-- Work required --
Single out the lines of the material that contain "cause" and copy them.
────
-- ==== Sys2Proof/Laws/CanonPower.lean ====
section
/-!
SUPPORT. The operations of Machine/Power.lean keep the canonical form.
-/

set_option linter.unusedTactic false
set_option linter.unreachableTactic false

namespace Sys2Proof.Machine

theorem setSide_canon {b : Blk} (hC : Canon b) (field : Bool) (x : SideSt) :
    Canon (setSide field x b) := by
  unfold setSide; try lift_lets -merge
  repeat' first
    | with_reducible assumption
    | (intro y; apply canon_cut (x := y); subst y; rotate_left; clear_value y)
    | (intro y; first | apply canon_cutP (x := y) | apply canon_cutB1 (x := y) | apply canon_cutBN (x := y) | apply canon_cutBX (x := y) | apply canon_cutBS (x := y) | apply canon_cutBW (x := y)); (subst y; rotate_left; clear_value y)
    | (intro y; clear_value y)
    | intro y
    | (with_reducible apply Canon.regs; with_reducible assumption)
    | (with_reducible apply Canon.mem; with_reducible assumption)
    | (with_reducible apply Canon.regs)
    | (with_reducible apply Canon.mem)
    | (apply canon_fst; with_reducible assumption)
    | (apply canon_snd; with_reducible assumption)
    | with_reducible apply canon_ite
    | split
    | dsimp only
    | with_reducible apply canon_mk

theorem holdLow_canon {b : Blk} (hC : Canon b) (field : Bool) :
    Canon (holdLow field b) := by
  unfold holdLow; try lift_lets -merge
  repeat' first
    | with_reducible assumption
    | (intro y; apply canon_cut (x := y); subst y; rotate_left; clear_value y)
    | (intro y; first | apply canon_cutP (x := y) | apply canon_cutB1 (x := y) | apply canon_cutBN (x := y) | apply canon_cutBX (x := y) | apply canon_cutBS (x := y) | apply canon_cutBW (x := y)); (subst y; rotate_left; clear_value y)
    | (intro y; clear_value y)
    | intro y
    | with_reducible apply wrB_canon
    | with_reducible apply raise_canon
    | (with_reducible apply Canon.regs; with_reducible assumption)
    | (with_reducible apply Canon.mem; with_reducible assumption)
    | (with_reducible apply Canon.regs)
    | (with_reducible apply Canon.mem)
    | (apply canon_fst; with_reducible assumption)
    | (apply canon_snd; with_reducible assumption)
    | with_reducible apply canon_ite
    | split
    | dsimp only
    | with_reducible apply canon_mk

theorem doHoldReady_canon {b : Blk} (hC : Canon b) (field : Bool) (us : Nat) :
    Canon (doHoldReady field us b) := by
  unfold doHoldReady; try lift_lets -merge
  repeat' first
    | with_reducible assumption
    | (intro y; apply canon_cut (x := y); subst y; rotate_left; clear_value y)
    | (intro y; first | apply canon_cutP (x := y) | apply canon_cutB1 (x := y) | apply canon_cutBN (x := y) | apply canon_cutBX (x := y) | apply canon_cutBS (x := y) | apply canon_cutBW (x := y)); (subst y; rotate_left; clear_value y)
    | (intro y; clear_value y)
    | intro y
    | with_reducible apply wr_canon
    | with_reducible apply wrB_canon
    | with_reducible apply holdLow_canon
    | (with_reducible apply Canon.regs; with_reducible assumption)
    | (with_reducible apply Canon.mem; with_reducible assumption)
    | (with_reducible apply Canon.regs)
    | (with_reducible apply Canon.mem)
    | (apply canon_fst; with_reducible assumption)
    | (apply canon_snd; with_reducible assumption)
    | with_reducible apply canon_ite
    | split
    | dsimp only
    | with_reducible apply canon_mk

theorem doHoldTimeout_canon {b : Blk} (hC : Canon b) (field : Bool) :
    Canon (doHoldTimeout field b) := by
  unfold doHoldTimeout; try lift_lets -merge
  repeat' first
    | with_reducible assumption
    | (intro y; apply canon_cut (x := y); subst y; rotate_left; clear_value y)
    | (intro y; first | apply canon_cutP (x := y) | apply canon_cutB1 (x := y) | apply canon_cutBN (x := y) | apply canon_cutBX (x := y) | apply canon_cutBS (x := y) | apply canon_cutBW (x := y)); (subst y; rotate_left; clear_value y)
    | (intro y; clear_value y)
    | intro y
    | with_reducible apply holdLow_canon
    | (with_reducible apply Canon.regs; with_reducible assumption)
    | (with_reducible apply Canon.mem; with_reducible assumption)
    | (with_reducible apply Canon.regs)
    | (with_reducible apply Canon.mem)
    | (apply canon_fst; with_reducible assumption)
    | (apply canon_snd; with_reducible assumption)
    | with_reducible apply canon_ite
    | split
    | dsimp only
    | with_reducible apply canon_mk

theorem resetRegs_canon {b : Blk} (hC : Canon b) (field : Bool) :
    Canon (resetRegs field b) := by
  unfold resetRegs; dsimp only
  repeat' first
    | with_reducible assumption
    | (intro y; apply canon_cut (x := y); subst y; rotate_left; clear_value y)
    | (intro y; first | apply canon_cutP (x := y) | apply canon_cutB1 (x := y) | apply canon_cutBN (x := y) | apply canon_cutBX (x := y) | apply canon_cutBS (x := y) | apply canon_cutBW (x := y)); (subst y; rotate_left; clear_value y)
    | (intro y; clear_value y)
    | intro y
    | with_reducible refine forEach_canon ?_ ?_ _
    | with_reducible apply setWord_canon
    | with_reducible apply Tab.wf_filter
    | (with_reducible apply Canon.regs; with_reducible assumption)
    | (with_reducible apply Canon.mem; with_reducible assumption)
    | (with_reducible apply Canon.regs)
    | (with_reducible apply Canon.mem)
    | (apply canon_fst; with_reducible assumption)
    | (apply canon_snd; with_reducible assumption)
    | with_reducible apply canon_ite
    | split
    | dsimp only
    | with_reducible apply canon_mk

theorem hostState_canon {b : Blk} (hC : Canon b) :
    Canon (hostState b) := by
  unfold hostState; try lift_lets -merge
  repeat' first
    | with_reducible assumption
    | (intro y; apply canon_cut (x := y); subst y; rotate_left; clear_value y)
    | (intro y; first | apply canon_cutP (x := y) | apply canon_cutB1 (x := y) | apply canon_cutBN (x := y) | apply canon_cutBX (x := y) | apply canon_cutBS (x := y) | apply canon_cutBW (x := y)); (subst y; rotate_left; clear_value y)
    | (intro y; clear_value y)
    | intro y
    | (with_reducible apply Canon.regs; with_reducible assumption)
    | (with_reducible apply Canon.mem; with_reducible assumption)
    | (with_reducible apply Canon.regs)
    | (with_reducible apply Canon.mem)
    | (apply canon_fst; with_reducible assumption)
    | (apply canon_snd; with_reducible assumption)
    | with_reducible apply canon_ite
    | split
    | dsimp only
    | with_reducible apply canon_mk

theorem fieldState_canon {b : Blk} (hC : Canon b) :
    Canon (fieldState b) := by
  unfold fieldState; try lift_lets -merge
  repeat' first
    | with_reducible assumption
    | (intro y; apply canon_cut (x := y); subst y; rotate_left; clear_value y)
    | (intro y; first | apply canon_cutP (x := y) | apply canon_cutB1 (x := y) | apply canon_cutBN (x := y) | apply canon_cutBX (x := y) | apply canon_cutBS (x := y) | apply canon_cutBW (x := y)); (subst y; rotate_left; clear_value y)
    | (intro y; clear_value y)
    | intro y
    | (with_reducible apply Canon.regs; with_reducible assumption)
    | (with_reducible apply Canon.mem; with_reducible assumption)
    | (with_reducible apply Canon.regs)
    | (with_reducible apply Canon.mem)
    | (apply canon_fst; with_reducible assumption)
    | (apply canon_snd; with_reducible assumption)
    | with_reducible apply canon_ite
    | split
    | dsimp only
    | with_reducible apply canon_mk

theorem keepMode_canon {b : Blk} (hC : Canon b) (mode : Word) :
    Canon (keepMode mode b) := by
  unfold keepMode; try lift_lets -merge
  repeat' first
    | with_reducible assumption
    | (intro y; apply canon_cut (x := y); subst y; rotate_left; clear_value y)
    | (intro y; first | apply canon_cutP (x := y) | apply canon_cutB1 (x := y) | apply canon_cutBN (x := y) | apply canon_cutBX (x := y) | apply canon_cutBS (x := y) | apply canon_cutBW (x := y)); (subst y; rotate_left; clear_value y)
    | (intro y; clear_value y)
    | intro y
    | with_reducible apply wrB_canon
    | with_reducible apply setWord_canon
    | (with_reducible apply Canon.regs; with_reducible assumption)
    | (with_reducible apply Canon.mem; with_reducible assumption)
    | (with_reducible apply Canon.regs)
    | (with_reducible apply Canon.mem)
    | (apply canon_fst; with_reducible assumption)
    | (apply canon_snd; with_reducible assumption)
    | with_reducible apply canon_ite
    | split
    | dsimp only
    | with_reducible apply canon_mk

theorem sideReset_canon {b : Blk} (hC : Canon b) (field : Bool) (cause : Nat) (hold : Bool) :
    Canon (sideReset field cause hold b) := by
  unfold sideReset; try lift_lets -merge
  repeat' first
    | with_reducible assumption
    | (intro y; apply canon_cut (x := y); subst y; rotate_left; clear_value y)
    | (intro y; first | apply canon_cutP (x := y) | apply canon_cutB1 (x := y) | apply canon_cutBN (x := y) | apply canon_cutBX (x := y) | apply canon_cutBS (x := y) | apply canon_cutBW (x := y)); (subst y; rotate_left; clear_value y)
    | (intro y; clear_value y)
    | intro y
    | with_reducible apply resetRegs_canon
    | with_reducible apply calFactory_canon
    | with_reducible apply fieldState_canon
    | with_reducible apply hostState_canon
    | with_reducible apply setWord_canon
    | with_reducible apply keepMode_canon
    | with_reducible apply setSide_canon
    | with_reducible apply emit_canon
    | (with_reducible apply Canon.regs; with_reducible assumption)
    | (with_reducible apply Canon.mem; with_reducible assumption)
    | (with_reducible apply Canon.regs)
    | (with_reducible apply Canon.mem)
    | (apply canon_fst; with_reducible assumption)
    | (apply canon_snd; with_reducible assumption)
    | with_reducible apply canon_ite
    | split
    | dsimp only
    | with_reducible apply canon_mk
────
-- Response to the exercise --
theorem sideReset_canon {b : Blk} (hC : Canon b) (field : Bool) (cause : Nat) (hold : Bool) :
    Canon (sideReset field cause hold b) := by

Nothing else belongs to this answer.